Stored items

------------------------------------------------------------------------

-- ==== Sys2Proof/Laws/SoundSpp.lean ====
section
/-!
SUPPORT. The operations of Spp.lean keep memory and marks canonical and leave the queue alone.
-/
set_option linter.unusedSimpArgs false
set_option linter.unusedVariables false

namespace Sys2Proof.Machine

theorem sound_writeVersion {qs : Want} (s : State) (v : Nat) (hs : Sound qs s) :
    PairK qs (writeVersion s v) := by
  unfold writeVersion
  repeat' (first
    | with_reducible assumption
    | with_reducible apply sound_setP
    | simp -zeta only [pairK_iff, pair3K_iff, fstK_iff, midK_iff]
    | split)

theorem sound_execVersionSelectedWrite {qs : Want} (v : Nat) (s : State) (hs : Sound qs s) :
    OutK qs (execVersionSelectedWrite v s) := by
  unfold execVersionSelectedWrite
  repeat' (first
    | with_reducible assumption
    | with_reducible apply outK_fault
    | with_reducible apply outK_refused
    | with_reducible apply outK_next
    | with_reducible apply sound_gated
    | with_reducible apply sound_writeVersion
    | (with_reducible apply PairK.snd; with_reducible apply sound_writeVersion)
    | (refine PairK.elim (by assumption) ?_)
    | extract_lets
    | simp -zeta only [pairK_iff, pair3K_iff, fstK_iff, midK_iff]
    | simp -zeta only []
    | split
    | (with_reducible apply sound_ite)
    | (rename_i y; subst y)
    | (rename_i y _; subst y)
    | (rename_i y _ _; subst y)
    | (rename_i y _ _ _; subst y)
    | (rename_i y _ _ _ _; subst y)
    | (rename_i y _ _ _ _ _; subst y)
    | (rename_i y _ _ _ _ _ _; subst y)
    | (rename_i y _ _ _ _ _ _ _; subst y)
    | (rename_i y _ _ _ _ _ _ _ _; subst y)
    | intro _)

theorem sound_sessionClose {qs : Want} (s : State) (arg : Nat) (hs : Sound qs s) :
    PairK qs (sessionClose s arg) := by
  unfold sessionClose
  repeat' (first
    | with_reducible assumption
    | with_reducible apply sound_closeSlot
    | simp -zeta only [pairK_iff, pair3K_iff, fstK_iff, midK_iff]
    | split)

theorem sound_execSessionClose {qs : Want} (arg : Nat) (s : State) (hs : Sound qs s) :
    OutK qs (execSessionClose arg s) := by
  unfold execSessionClose
  repeat' (first
    | with_reducible assumption
    | with_reducible apply outK_fault
    | with_reducible apply outK_refused
    | with_reducible apply outK_next
    | with_reducible apply sound_gated
    | with_reducible apply sound_sessionClose
    | (with_reducible apply PairK.snd; with_reducible apply sound_sessionClose)
    | (refine PairK.elim (by assumption) ?_)
    | extract_lets
    | simp -zeta only [pairK_iff, pair3K_iff, fstK_iff, midK_iff]
    | simp -zeta only []
    | split
    | (with_reducible apply sound_ite)
    | (rename_i y; subst y)
    | (rename_i y _; subst y)
    | (rename_i y _ _; subst y)
    | (rename_i y _ _ _; subst y)
    | (rename_i y _ _ _ _; subst y)
    | (rename_i y _ _ _ _ _; subst y)
    | (rename_i y _ _ _ _ _ _; subst y)
    | (rename_i y _ _ _ _ _ _ _; subst y)
    | (rename_i y _ _ _ _ _ _ _ _; subst y)
    | intro _)

theorem sound_later {qs : Want} (s : State) (i : Instr) (hs : Sound qs s) :
    Sound qs (later s i) := by
  unfold later
  repeat' (first
    | with_reducible assumption
    | simp -zeta only [sound_mk_iff]
    | split)

theorem sound_runLater {qs : Want}  : ∀ (x0 : Instr) (s : State) , Sound qs s →
    Sound qs (runLater s x0) := by
  intro x0
  intros
  unfold runLater
  repeat' (first
    | with_reducible assumption
    | with_reducible apply sound_writePortMode
    | (with_reducible apply PairK.snd; with_reducible apply sound_writePortMode)
    | with_reducible apply sound_writeHostKey
    | (with_reducible apply PairK.snd; with_reducible apply sound_writeHostKey)
    | with_reducible apply sound_startWarm
    | (with_reducible apply PairK.snd; with_reducible apply sound_startWarm)
    | with_reducible apply sound_sessionClose
    | (with_reducible apply PairK.snd; with_reducible apply sound_sessionClose)
    | (refine PairK.elim (by assumption) ?_)
    | split)

theorem sound_afterResponse {qs : Want} (s : State) (hs : Sound qs s) :
    Sound qs (afterResponse s) := by
  unfold afterResponse
  repeat' (first
    | with_reducible assumption
    | with_reducible apply sound_runLater
    | (with_reducible apply sound_foldl; intro _ _ _)
    | (with_reducible apply pairK_foldl; intro _ _ _)
    | (with_reducible apply PairK.snd; with_reducible apply pairK_foldl; intro _ _ _)
    | (with_reducible apply fstK_foldl; intro _ _ _)
    | (with_reducible apply FstK.snd; with_reducible apply fstK_foldl; intro _ _ _)
    | extract_lets
    | simp -zeta only [sound_mk_iff]
    | split)

theorem sound_domainCommand {qs : Want} (s : State) (d v : Nat) (hs : Sound qs s) :
    PairK qs (domainCommand s d v) := by
  unfold domainCommand
  repeat' (first
    | with_reducible assumption
    | with_reducible apply sound_abortDomain
    | (with_reducible apply PairK.snd; with_reducible apply sound_abortDomain)
    | with_reducible apply sound_releaseDomain
    | (with_reducible apply PairK.snd; with_reducible apply sound_releaseDomain)
    | with_reducible apply sound_loadDomain
    | (with_reducible apply PairK.snd; with_reducible apply sound_loadDomain)
    | with_reducible apply sound_runDomain
    | (with_reducible apply PairK.snd; with_reducible apply sound_runDomain)
    | with_reducible apply sound_loadRunDomain
    | (with_reducible apply PairK.snd; with_reducible apply sound_loadRunDomain)
    | (refine PairK.elim (by assumption) ?_)
    | simp -zeta only [pairK_iff, pair3K_iff, fstK_iff, midK_iff]
    | split)

theorem sound_haltCommand {qs : Want} (s : State) (v : Nat) (hs : Sound qs s) :
    PairK qs (haltCommand s v) := by
  unfold haltCommand
  repeat' (first
    | with_reducible assumption
    | with_reducible apply sound_haltResume
    | (with_reducible apply PairK.snd; with_reducible apply sound_haltResume)
    | with_reducible apply sound_haltFail
    | (with_reducible apply PairK.snd; with_reducible apply sound_haltFail)
    | (refine PairK.elim (by assumption) ?_)
    | simp -zeta only [pairK_iff, pair3K_iff, fstK_iff, midK_iff]
    | split)

theorem sound_writePort {qs : Want} (s : State) (port sub v key : Nat) (hs : Sound qs s) :
    PairK qs (writePort s port sub v key) := by
  unfold writePort
  repeat' (first
    | with_reducible assumption
    | with_reducible apply sound_writePortMode
    | (with_reducible apply PairK.snd; with_reducible apply sound_writePortMode)
    | with_reducible apply sound_writePlain
    | (with_reducible apply PairK.snd; with_reducible apply sound_writePlain)
    | with_reducible apply sound_later
    | (refine PairK.elim (by assumption) ?_)
    | simp -zeta only [pairK_iff, pair3K_iff, fstK_iff, midK_iff]
    | split)

theorem sound_writeMemory {qs : Want} (s : State) (i sub v : Nat) (hs : Sound qs s) :
    PairK qs (writeMemory s i sub v) := by
  unfold writeMemory
  repeat' (first
    | with_reducible assumption
    | with_reducible apply sound_setP
    | with_reducible apply sound_trimCache
    | with_reducible apply sound_ptFlush
    | (with_reducible apply PairK.snd; with_reducible apply sound_ptFlush)
    | with_reducible apply sound_writeStashDomain
    | (with_reducible apply PairK.snd; with_reducible apply sound_writeStashDomain)
    | with_reducible apply sound_regulatorWrite
    | (with_reducible apply PairK.snd; with_reducible apply sound_regulatorWrite)
    | with_reducible apply sound_writeThrottle
    | (with_reducible apply PairK.snd; with_reducible apply sound_writeThrottle)
    | with_reducible apply sound_writePlain
    | (with_reducible apply PairK.snd; with_reducible apply sound_writePlain)
    | (with_reducible apply sound_foldl; intro _ _ _)
    | (with_reducible apply pairK_foldl; intro _ _ _)
    | (with_reducible apply PairK.snd; with_reducible apply pairK_foldl; intro _ _ _)
    | (with_reducible apply fstK_foldl; intro _ _ _)
    | (with_reducible apply FstK.snd; with_reducible apply fstK_foldl; intro _ _ _)
    | (refine PairK.elim (by assumption) ?_)
    | extract_lets
    | simp -zeta only [pairK_iff, pair3K_iff, fstK_iff, midK_iff]
    | split)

------------------------------------------------------------------------

__Task details__
Looking at the data above, write out exactly the lines that start at the one containing "(v : Nat) (s" and end at the one containing "with_reducible apply sound_writeVersion)"; include both and nothing beyond.

__Answer section__
theorem sound_execVersionSelectedWrite {qs : Want} (v : Nat) (s : State) (hs : Sound qs s) :
    OutK qs (execVersionSelectedWrite v s) := by
  unfold execVersionSelectedWrite
  repeat' (first
    | with_reducible assumption
    | with_reducible apply outK_fault
    | with_reducible apply outK_refused
    | with_reducible apply outK_next
    | with_reducible apply sound_gated
    | with_reducible apply sound_writeVersion
    | (with_reducible apply PairK.snd; with_reducible apply sound_writeVersion)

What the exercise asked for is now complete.